Both studies show marginal to low benefits from prostate cancer screenings and suggest that many men are being overdiagnosed and overtreated, researchers said. In the United States, prostate cancer affects one in six men.
The problem occurs because samples from the common PSA test do not give enough information to determine whether a prostate cancer is "a killer cancer or a toothless lion: the type of cancer men die with, not die of," Andriole said.
"And we've sort of made a mistake, tending to treat all these patients all aggressively, although we know quite a number of [the cancers] are apt to be toothless lions," he said.
A suspicious PSA result could lead to a biopsy and then a possible diagnosis of prostate cancer, which could mean aggressive treatments that produce side effects such as urinary incontinence and sexual dysfunction.

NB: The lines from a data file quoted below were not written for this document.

-- ==== Sys2Proof/Machine/Ops.lean ====
section
/-! DEFINITION. The shared operations: the channel and the memory access (20_memory.md), the protection check, the
stack helpers (40_cycle.md R105, R106), trap entry and trap return (60_exceptions.md R194, R197), the draw of `Rand`. -/

namespace Sys2Proof.Machine

/-- One outcome after another: a fault or a refusal ends it (60_exceptions.md R180: the statements after a `raise`
do not run). -/
def andThen {α β : Type} (o : Host.Outcome α Fault Refusal) (f : α → Host.Outcome β Fault Refusal) :
    Host.Outcome β Fault Refusal :=
  match o with
  | .next a => f a
  | .fault r => .fault r
  | .refused r => .refused r

/-- What stays observable if a fault is raised in this state (40_cycle.md R112). -/
def State.observed (s : State) : Observed where
  mem := s.mem
  out := s.out
  requests := s.requests

/-- The Processor sends a request: only when the slot is Idle (20_memory.md R58). -/
def send (r : Request) (s : State) : Host.Outcome State Fault Refusal :=
  match s.channel with
  | .idle => .next { s with channel := .pending r, requests := s.requests ++ [r] }
  | .pending _ => .fault (.channelMisuse r)

/-- The MemoryStore's turn (20_memory.md R58): it applies the pending request, answers, and the slot is Idle again. A
`ReqDone` is taken without an answer (R57, log 10). -/
def respond (s : State) : Option Response × State :=
  match s.channel with
  | .idle => (none, s)
  | .pending r => ((serve r s.mem).1, { s with mem := (serve r s.mem).2, channel := .idle })

/-- `MemRead(a)` (20_memory.md R53): one Read request and its response. -/
def memRead (a : Word) (s : State) : Host.Outcome (Word × State) Fault Refusal :=
  andThen (send (.read a) s) fun s1 =>
    match (respond s1).1 with
    | some (.data w) => .next (w, (respond s1).2)
    | some .fault => .fault (.outOfBounds a (respond s1).2.observed)
    | some .ack => .fault (.channelMisuse (.read a))
    | none => .fault (.channelMisuse (.read a))

/-- `MemWrite(a, v)` (20_memory.md R54): one Write request and its response. -/
def memWrite (a v : Word) (s : State) : Host.Outcome State Fault Refusal :=
  andThen (send (.write a v) s) fun s1 =>
    match (respond s1).1 with
    | some .ack => .next (respond s1).2
    | some .fault => .fault (.outOfBounds a (respond s1).2.observed)
    | some (.data _) => .fault (.channelMisuse (.write a v))
    | none => .fault (.channelMisuse (.write a v))

/-- `CheckProt(a)` (20_memory.md R62): in User mode an operand at or above `PROT_BASE` is a violation. The comparison
is signed: a negative operand passes. -/
def checkProt (a : Word) (s : State) : Host.Outcome State Fault Refusal :=
  if s.mode = .user ∧ config.protBase ≤ a.toInt then .fault (.memoryViolation a s.observed) else .next s

/-- `PushWord(v)` (40_cycle.md R105): decrement `SP`, then write; no protection check (log 15). -/
def pushWord (v : Word) (s : State) : Host.Outcome State Fault Refusal :=
  memWrite (s.sp - 1) v { s with sp := s.sp - 1 }

/-- `PopWord()` (40_cycle.md R106): read, then increment `SP`; no protection check (log 15). -/
def popWord (s : State) : Host.Outcome (Word × State) Fault Refusal :=
  andThen (memRead s.sp s) fun r => .next (r.1, { r.2 with sp := r.2.sp + 1 })

/-- `TrapEnter(vec)` (60_exceptions.md R194), the one entry sequence of `Int` and of the timer (log 18 for the timer):
Kernel mode, `SP` to the system stack, push the old `SP`, push `PC`, set `InInterrupt`, `PC` to the handler. -/
def trapEnter (vec : Word) (s : State) : Host.Outcome State Fault Refusal :=
  andThen (pushWord s.sp { s with mode := .kernel, sp := config.sysSpBase }) fun s1 =>
    andThen (pushWord s1.pc s1) fun s2 =>
      .next { s2 with inInterrupt := true, pc := vec }

/-- The return from a trap (46_system.md R166, 60_exceptions.md R197): pop `PC`, pop `SP`, User mode, `InInterrupt`
cleared; whatever the mode was (log 19). -/
def trapReturn (s : State) : Host.Outcome State Fault Refusal :=
  andThen (popWord s) fun r1 =>
    andThen (popWord r1.2) fun r2 =>
      .next { r2.2 with sp := r2.1, pc := r1.1, mode := .user, inInterrupt := false }

/-- `Draw()` (00_scope.md R10): the n-th answer of the random source, free in `RAND_LO .. RAND_HI` (42_rand_put.md R130,
log 7). -/
def draw (n : Nat) : Word :=
  BitVec.ofNat XLEN (config.randLo + (Config.randSource n).toNat % (config.randHi - config.randLo + 1))

/-- `Emit(port, v)` (00_scope.md R10): append an event to `Out`. -/
def emit (p : Port) (v : Word) (s : State) : State := { s with out := s.out ++ [{ port := p, value := v }] }

/-- The end of an instruction that is no control transfer: `PC` moves past its words (40_cycle.md R104). -/
def advance (words : Word) (s : State) : State := { s with pc := s.pc + words }

end Sys2Proof.Machine
end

"For many of these men, they suffer those downstream troubles for a cancer that was never, ever destined to cause them harm in their lifetime," Mary McNaughton-Collins, an internist and health services researcher at Mass General Hospital and Harvard Medical School, told the New England Journal of Medicine.
Research is under way to find the genetic markers of lethal cancers so doctors can better determine who needs aggressive prostate cancer treatment, but these tests are years away.
The U.S. Preventive Services Task Force recently concluded that there wasn't enough evidence supporting prostate cancer screenings and discouraged the exams for men 75 and older.
A PSA test is not necessary for a patient who is elderly, has other medical conditions and has a limited life expectancy of seven to 10 years, said Andriole, chief of the division of urologic surgery at Washington University School of Medicine in St. Louis, Missouri.
"That might be trigger of potential harms related to having that PSA test," he said.
But it's a more mixed message for younger and healthier men.
There might be mortality benefits for them with prostate screenings, but the U.S. study has only 10 years of data, so it's difficult to tell how younger men in the trial have been affected, Andriole said.
It's a discussion left to each doctor and his or her patient.
"I don't think we should deny men when they want screening," said Dr. Eric Klein, head of Urologic Oncology in the Urological Institute at the Cleveland Clinic, who is not affiliated with the study. "Most men, when diagnosed with prostate cancer, want to be treated, even though a lot of it doesn't need to be treated. We need, as a profession, to be more judicious who we recommend the therapy for."